Posted: Wed Oct 09, 2019 2:25 am
by rhydermike
tramp wrote:should be this one:
https://github.com/MTG/WGANSing
I've had a go with this, and I have it installed, but I'm still struggling to get it working. I'll report back on the thread if I get anywhere with it.

Re: Current state of Linux singing synths?

Posted: Wed Oct 09, 2019 7:42 am
by tavasti
rhydermike wrote:
tramp wrote:should be this one:
https://github.com/MTG/WGANSing
I've had a go with this, and I have it installed, but I'm still struggling to get it working. I'll report back on the thread if I get anywhere with it.
For me, even first step 'pip install' does not work. utf8-interpy does not exist, and vamp install dies in some compiler error.

When reading what main.py does, looks like it is wanting some hdf5 file as input. That looks to be some generic file format, which might contain any data? https://www.hdfgroup.org/

Re: Current state of Linux singing synths?

Posted: Fri Oct 25, 2019 11:28 am
by pink
That thing got me curious, so I wasted^H^H^H^H^H^Hspent some time on this.

That WGANSing thing is not an implementation of the "A Neural Parametric Singing Synthesizer" paper, but a somewhat different approach to voice synthesis. It is described here: https://arxiv.org/pdf/1903.10729.pdf and here are some demos: https://pc2752.github.io/sing_synth_examples/

I also struggled to get the code from github to work. The requirements.txt file looks like junk to me, so I ended up just installing packages as needed, until I got the script running.
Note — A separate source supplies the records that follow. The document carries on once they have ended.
-- ==== Sys2Proof/Laws/GoodStart.lean ====
section
/-! SUPPORT. The start-up sequence: the caches hold what the collaborator answers, and a sequence that ends leaves a
good and aligned state; which operations a block that has not started refuses. -/

namespace Sys2Proof.Machine

/-! ### Start-up -/

/-- A sequence that ends, ended in its parts. -/
theorem ok_of_bind {α β : Type} {x : Op α} {f : α → Op β} {s u : State} {b : β} (h : (x >>= f) s = .ok b u) :
    ∃ a t, x s = .ok a t ∧ f a t = .ok b u := by
  rw [bind_apply] at h
  cases hx : x s with
  | ok a t => rw [hx] at h; exact ⟨a, t, rfl, h⟩
  | error e t => rw [hx] at h; cases h

/-- The cached addresses are the same. -/
structure SameAddr (s t : State) : Prop where
  config : t.config = s.config
  rxAddr : t.rxAddr = s.rxAddr
  txAddr : t.txAddr = s.txAddr
  statsAddr : t.statsAddr = s.statsAddr
  cfgAddr : t.cfgAddr = s.cfgAddr

theorem SameAddr.refl (s : State) : SameAddr s s := ⟨rfl, rfl, rfl, rfl, rfl⟩

theorem SameAddr.trans (a b c : State) (h : SameAddr a b) (h' : SameAddr b c) : SameAddr a c :=
  ⟨h'.config.trans h.config, h'.rxAddr.trans h.rxAddr, h'.txAddr.trans h.txAddr, h'.statsAddr.trans h.statsAddr,
    h'.cfgAddr.trans h.cfgAddr⟩

theorem Kept.addr {s t : State} (h : Kept s t) : SameAddr s t := ⟨h.config, h.rxAddr, h.txAddr, h.statsAddr, h.cfgAddr⟩

theorem SameBlock.addr {s t : State} (h : SameBlock s t) : SameAddr s t :=
  ⟨h.config, h.rxAddr, h.txAddr, h.statsAddr, h.cfgAddr⟩

/-- The start-up sequence after the regions are mapped. -/
def bootRest : Op Half := do
  portWrite .scbPort 2
  readHardwareAddress
  modify initContext
  txInit
  rxInit
  loadBasesAndConfigure
  startReceive
  clearPointer
  readPhyStatus

theorem bootPrefix_eq (f : PciFunction) : bootPrefix f = (do
    modify fun s => { s with base := f.base, irq := f.irq }
    let s ← get
    require (f.base.toNat % s.config.regSpan == 0) .badBar
    mapRegions
    bootRest) := rfl

theorem same_readHardwareAddress : Keeps SameBlock readHardwareAddress :=
  same_bind (same_readEeprom _) fun _ => same_bind (same_readEeprom _) fun _ => same_bind (same_readEeprom _) fun _ =>
    same_modify fun _ => ⟨rfl, rfl, rfl, rfl, rfl, rfl, rfl, rfl, rfl, rfl, rfl⟩

theorem addr_bootRest : Keeps SameAddr bootRest := by
  have hk : ∀ {α : Type} {x : Op α}, Keeps Kept x → Keeps SameAddr x := fun h s => (h s).addr
  have hb : ∀ {α : Type} {x : Op α}, Keeps SameBlock x → Keeps SameAddr x := fun h s => (h s).addr
  exact Keeps.bind SameAddr.trans (hk (kept_portWrite _ _)) fun _ =>
    Keeps.bind SameAddr.trans (hb same_readHardwareAddress) fun _ =>
    Keeps.bind SameAddr.trans (fun s => ⟨rfl, rfl, rfl, rfl, rfl⟩) fun _ =>
    Keeps.bind SameAddr.trans (hk kept_txInit) fun _ => Keeps.bind SameAddr.trans (hk kept_rxInit) fun _ =>
    Keeps.bind SameAddr.trans (hk kept_loadBasesAndConfigure) fun _ =>
    Keeps.bind SameAddr.trans (hk kept_startReceive) fun _ =>
    Keeps.bind SameAddr.trans (fun s => ⟨rfl, rfl, rfl, rfl, rfl⟩) fun _ => hk (kept_bind kept_get fun _ => kept_readPhy _)

theorem good_clearPointer : Holds State.Good clearPointer :=
  good_modify fun _ => SameGood.of_mem rfl rfl rfl rfl rfl rfl rfl rfl rfl rfl rfl rfl rfl rfl rfl rfl

theorem readHardwareAddress_ends : Ends State.SerialIdle readHardwareAddress := by
  refine ends_bind fun w0 => ends_bind fun w1 => ?_
  intro s a t h
  obtain ⟨w2, u, hu, h⟩ := ok_of_bind h
  have := readEeprom_ends 2 s w2 u hu
  cases h
  exact ⟨this.busy, this.lines, this.serCtl, this.ee, this.phy⟩

/-- From mapped regions the start-up sequence ends in a good state. -/
theorem bootRest_good {s t : State} {link : Half} (hw : s.config.wf = true) (hl : s.Laid)
    (h : bootRest s = .ok link t) : t.Good := by
  obtain ⟨_, s1, h1, h⟩ := ok_of_bind h
  obtain ⟨_, s2, h2, h⟩ := ok_of_bind h
  obtain ⟨_, s3, h3, h⟩ := ok_of_bind h
  obtain ⟨_, s4, h4, h⟩ := ok_of_bind h
  obtain ⟨_, s5, h5, h⟩ := ok_of_bind h
  have a1 : SameAddr s s1 := by have := kept_portWrite .scbPort 2 s; rw [h1] at this; exact this.addr
  have a2 : SameAddr s1 s2 := by have := same_readHardwareAddress s1; rw [h2] at this; exact this.addr
  have i2 : s2.SerialIdle := readHardwareAddress_ends s1 _ s2 h2
  injection h3 with _ h3
  have a3 : SameAddr s2 s3 := by rw [← h3]; exact ⟨rfl, rfl, rfl, rfl, rfl⟩
  have i3 : s3.SerialIdle := by rw [← h3]; exact ⟨i2.busy, i2.lines, i2.serCtl, i2.ee, i2.phy⟩
  have ht : s3.txThreshold.toNat ≤ s3.config.threshMax.toNat := by
    rw [a3.config, a2.config, a1.config, ← h3]
    show s2.config.threshInit.toNat ≤ _
    rw [a2.config, a1.config]
    exact (Config.wf_facts hw).2.2.2.2.2.1
  have a := SameAddr.trans _ _ _ (SameAddr.trans _ _ _ a1 a2) a3
  have l3 : s3.Laid := hl.of_eq a.config a.rxAddr a.txAddr a.statsAddr a.cfgAddr
  obtain ⟨u4, x4, e4, f4, -⟩ := txInit_marks l3
  rw [x4] at h4; injection h4 with _ h4; subst h4
  have c4 : u4.config = s3.config := by rw [e4]
  have l4 : u4.Laid := l3.of_eq c4 (by rw [e4]) (by rw [e4]) (by rw [e4]) (by rw [e4])
  obtain ⟨u5, x5, e5, f5, r5⟩ := rxInit_marks l4
  rw [x5] at h5; injection h5 with _ h5; subst h5
  have c5 : u5.config = u4.config := by rw [e5]
  have hw3 : s3.config.wf = true := by rw [a.config]; exact hw
  have wf := Config.wf_facts hw3
  have c : u5.config = s3.config := c5.trans c4
  have hg : u5.Good := by
    refine ⟨by rw [c]; exact hw3, l4.of_eq c5 (by rw [e5]) (by rw [e5]) (by rw [e5]) (by rw [e5]), ⟨?_, ?_, ?_, ?_, ?_, ?_⟩, ?_, ?_⟩
    · rw [c, show u5.rxHead = 0 by rw [e5]]; omega
    · rw [c, show u5.txHead = 0 by rw [e5, e4]]; omega
    · rw [c, show u5.txTail = 0 by rw [e5, e4]]; omega
    · exact fun i hi => RxMarks_of_fresh (by rw [c]; omega) (fun j hj => f5 j (by rw [← c5]; exact hj)) (by rw [e5]) hi
    · intro i hi
      rw [show u5.txHead = 0 by rw [e5, e4], r5 i (by rw [← c5]; exact hi)]
      exact TxMarks_of_fresh (fun j hj => f4 j (by rw [← c4]; exact hj)) (by rw [← c5]; exact hi)
    · intro _; rw [e5, e4]
    · obtain ⟨a, b, c, d, e⟩ := i3
      exact ⟨by rw [e5, e4]; exact a, by rw [e5, e4]; exact b, by rw [e5, e4]; exact c, by rw [e5, e4]; exact d,
        by rw [e5, e4]; exact e⟩
    · rw [c, show u5.txThreshold = s3.txThreshold by rw [e5, e4]]; exact ht
  exact (holds_bind good_loadBasesAndConfigure fun _ => holds_bind good_startReceive fun _ =>
    holds_bind good_clearPointer fun _ => holds_bind holds_get fun _ => good_readPhy _) u5 hg link t h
I also failed to get 'tensorflow-gpu' working, but it turns out the the non-gpu version works just as well (presumably just slower).

I eventually succeeded in getting some wav file out of it, but the result does not replicate the quality from that demo website at all:
https://drive.google.com/file/d/1rnWWJH ... sp=sharing
No idea, what I did wrong...

I also found this one: https://github.com/seaniezhao/torch_npss
Doesn't seem to be the implementation by the authors of the paper, but just some random guy creating his own implementation based on the paper.
It also didn't work with the requirements.txt file from the repo. It doesn't specify a version for tensorflow, so the latest 2.0 got installed, but it only works with 1.x.

And then I actually managed to get some proper sounding audio out of it.

But both implementations are just in a "proof-of-concept" state and can only be used to re-synthesize the song from the training data. To do anything more meaningful with it, I would expect to feed in arbitrary sequences of (pitch, phoneme) data into it, and let the model "sing" it. I don't understand the tensorflow API enough (i.e. not at all) to be able to do that.

Re: Current state of Linux singing synths?

Posted: Sat Oct 26, 2019 7:42 am
by stanlea
You are very brave !

Re: Current state of Linux singing synths?

Posted: Sat Oct 26, 2019 2:27 pm
by tavasti
Thanks for digging up and reporting!

Re: Current state of Linux singing synths?

Posted: Sun Oct 27, 2019 2:12 pm
by rhydermike
pink wrote:
I also struggled to get the code from github to work. The requirements.txt file looks like junk to me, so I ended up just installing packages as needed, until I got the script running. I also failed to get 'tensorflow-gpu' working, but it turns out the the non-gpu version works just as well (presumably just slower).
I had a similar experience with it, but I didn't get quite as far as getting any music out of it because the tensorflow-gpu module started to make the machine freeze. I had thought it was something to do with my machine so I gave up at that point.
I eventually succeeded in getting some wav file out of it, but the result does not replicate the quality from that demo website at all:
https://drive.google.com/file/d/1rnWWJH ... sp=sharing
No idea, what I did wrong...
It does have an interesting, natural sound to it, even though there is something wrong with it.
But both implementations are just in a "proof-of-concept" state and can only be used to re-synthesize the song from the training data. To do anything more meaningful with it, I would expect to feed in arbitrary sequences of (pitch, phoneme) data into it, and let the model "sing" it. I don't understand the tensorflow API enough (i.e. not at all) to be able to do that.
So, it looks like SynthV is the most complete singing synth (GUI editor and actual synth) with a native Linux binary at the moment then.